I poured myself a cup of coffee and sat in a tapestry-covered bergère, fashioned, I would guess, during the middle years of the eighteenth century. I felt we might as well get things started. ‘So, how is Joanna?’ I said, since that was where we had broken off.

Kieran looked at me quite steadily for a moment. Even he must have realised this was why we were here. ‘Joanna is dead,’ he replied.

‘What?’

‘And dead, I’m afraid, in a sad way. She was found in a public lavatory, not far from Swindon, with an empty hypodermic needle beside her.

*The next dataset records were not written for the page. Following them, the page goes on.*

/-- What both kinds of attach do (R259, R289). -/
def Chip.portAttach (m : Chip) (n : Nat) (src : Bool) : Chip :=
  let p := m.port n
  let pol := portPol p (if src then isRd else isRp)
  let adv := if src then 0 else Nat.max (termAdv p.cc1) (termAdv p.cc2)
  let m := (m.tcGo n (if src then tcAttSrc else tcAttSnk)).pp PD_TCSTAT_POL pol n
  let m := ((m.pp PD_TCSTAT_PROLE (b2n src) n).pp PD_TCSTAT_DROLE (b2n src) n).pp PD_TCSTAT_RPADV adv n
  let m := ((m.pp PD_TCSTAT_CONTR 1 n).pp PD_GSTAT_CTXERR 0 n).portQuiet n
  let m := m.modPort n (fun p => { p with
    attachDrole := src, idSop := 0, idSopP := 0, rxId := none, rxIdP := none, hardResets := 0 })
  let m := if src then m.pp PD_ALLOW_RECEN 0 n else m
  let m := ((m.emit 0x4001 [n, b2n src, pol, adv]).irq (pdPg n) 4).portDepot n 1
  (m.portCtxTake n).pevt n 0

/-- Entry into ATT_SRC: the insertion delay starts (R264). -/
def Chip.attachSrc (m : Chip) (n : Nat) : Chip := (m.portAttach n true).modPort n (fun p => { p with insWait := true })

/-- Entry into ATT_SNK: the guard closes with a sink command of 0 (R264). -/
def Chip.attachSnk (m : Chip) (n : Nat) : Chip := ((m.portAttach n false).stageSink n).pp PD_GSTAT_GSTATE 2 n

/-! ### Type-C transitions (R259–R262) -/

/-- The terminations a port sees, with the ticks at which they, Rp and Rd last changed. -/
def PortSt.terms (p : PortSt) (c1 c2 : Term) (tick : Nat) : PortSt :=
  let q := { p with cc1 := c1, cc2 := c2, accTold := p.accTold && !(c1 == Term.none && c2 == Term.none) }
  let t := p.time
  { q with time := { t with
      cc := if p.cc1 = c1 ∧ p.cc2 = c2 then t.cc else tick
      rp := if p.someRp = q.someRp then t.rp else tick
      rd := if p.someRd = q.someRd then t.rd else tick } }

/-- With nothing on CC the partner of a port that is not attached has gone, and its context with it; in the guard's
states loss of presence has its own row (R285, R289). DEDUCED, unsafe (log 116). -/
def Chip.partnerGone (m : Chip) (n : Nat) : Chip :=
  if !m.attached n && decide (m.tc n < tcRetry) && !(m.port n).someRp && !(m.port n).someRd then m.portCtxFree n else m

/-- New terminations. -/
def Chip.ccChange (m : Chip) (n : Nat) (c1 c2 : Term) : Chip :=
  let m := m.modPort n (fun p => p.terms c1 c2 m.tim.tick)
  let m := if m.tc n = tcAttSnk then m.pp PD_TCSTAT_RPADV (Nat.max (termAdv c1) (termAdv c2)) n else m
  (m.partnerGone n).ccCheck n

/-- tCCDebounce ends. -/
def Chip.ccDebounced (m : Chip) (n : Nat) : Chip :=
  let p := m.port n
  let dual := m.dualRole n
  if m.tc n = tcAttwSnk then
    if p.oneRp = true ∧ 400 ≤ m.vbus n then
      if dual = true ∧ m.pf PD_CFG_TRY n = 1 then m.tcGo n tcTrySrc else m.attachSnk n
    else m
  else if m.tc n = tcAttwSrc then
    if p.oneRd = true ∧ m.vbus n < 80 then
      if dual = true ∧ m.pf PD_CFG_TRY n = 2 then m.tcGo n tcTrySnk else m.attachSrc n
    else m
  else if m.tc n = tcTrywSnk ∧ p.oneRp = true ∧ 400 ≤ m.vbus n then m.attachSnk n
  else m

/-- tPDDebounce ends. -/
def Chip.pdDebounced (m : Chip) (n : Nat) : Chip :=
  let p := m.port n
  if (m.tc n = tcAttwSnk ∨ m.tc n = tcTrywSnk) ∧ p.someRp = false then m.portUnatt n
  else if m.tc n = tcAttwSrc ∧ p.someRd = false then m.portUnatt n
  else m

/-- tTryCCDebounce ends. -/
def Chip.tryDebounced (m : Chip) (n : Nat) : Chip :=
  let p := m.port n
  if (m.tc n = tcTrySrc ∨ m.tc n = tcTrywSrc) ∧ p.someRd = true then m.attachSrc n
  else if m.tc n = tcTrySnk ∧ p.tryDone = true ∧ p.someRp = true then m.attachSnk n
  else m

/-- tDRPTry ends. -/
def Chip.tryEnded (m : Chip) (n : Nat) : Chip :=
  let p := m.port n
  if m.tc n = tcTrySrc ∧ p.someRd = false then m.tcGo n tcTrywSnk
  else if m.tc n = tcTrySnk then
    if p.someRp then
      m.modPort n (fun p => { p with tryDone := true, time := { p.time with tried := m.tim.tick } })
    else m.tcGo n tcTrywSrc
  else if m.tc n = tcTrywSrc ∧ p.someRd = false then m.portUnatt n
  else m

/-- A phase of tDRP ends: a port whose role has the other phase changes to it (R259). -/
def Chip.drpToggle (m : Chip) (n : Nat) : Chip :=
  if m.tc n = tcUnattSnk ∧ m.sinkOnly n = false then (m.tcGo n tcUnattSrc).ccCheck n
  else if m.tc n = tcUnattSrc ∧ m.sourceOnly n = false then (m.tcGo n tcUnattSnk).ccCheck n
  else m

/-- Is VBSn below 75 % of the contract voltage? -/
def Chip.lowVbus (m : Chip) (n : Nat) : Bool := decide (m.vbus n * 100 < 150 * m.pf PD_CONTRACT_VOP n)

She had overdosed on heroin. When the police got there, they thought she’d been locked in the cubicle for about five days. They were alerted by the smell which, in that setting, as you can imagine, had to be pretty strong before it was noticed.’ It was at this precise moment that I realised Kieran de Yong was a man cursed. This horrible, sordid, tragic image was always with him, of a woman I would guess he had loved much more than he believed he would at the start. It was a picture that hovered an inch or two behind his thoughts unless he was asleep, and then I am quite sure it visited his dreams. I saw that he had agreed to meet me because all he ever really wanted to talk about, or think about, was Joanna and I had known her. But when we did meet, he had found he couldn’t begin the conversation without this account, and, whatever he may have originally planned, he couldn’t give it in a crowded, noisy restaurant. Having acquitted this task, he almost relaxed.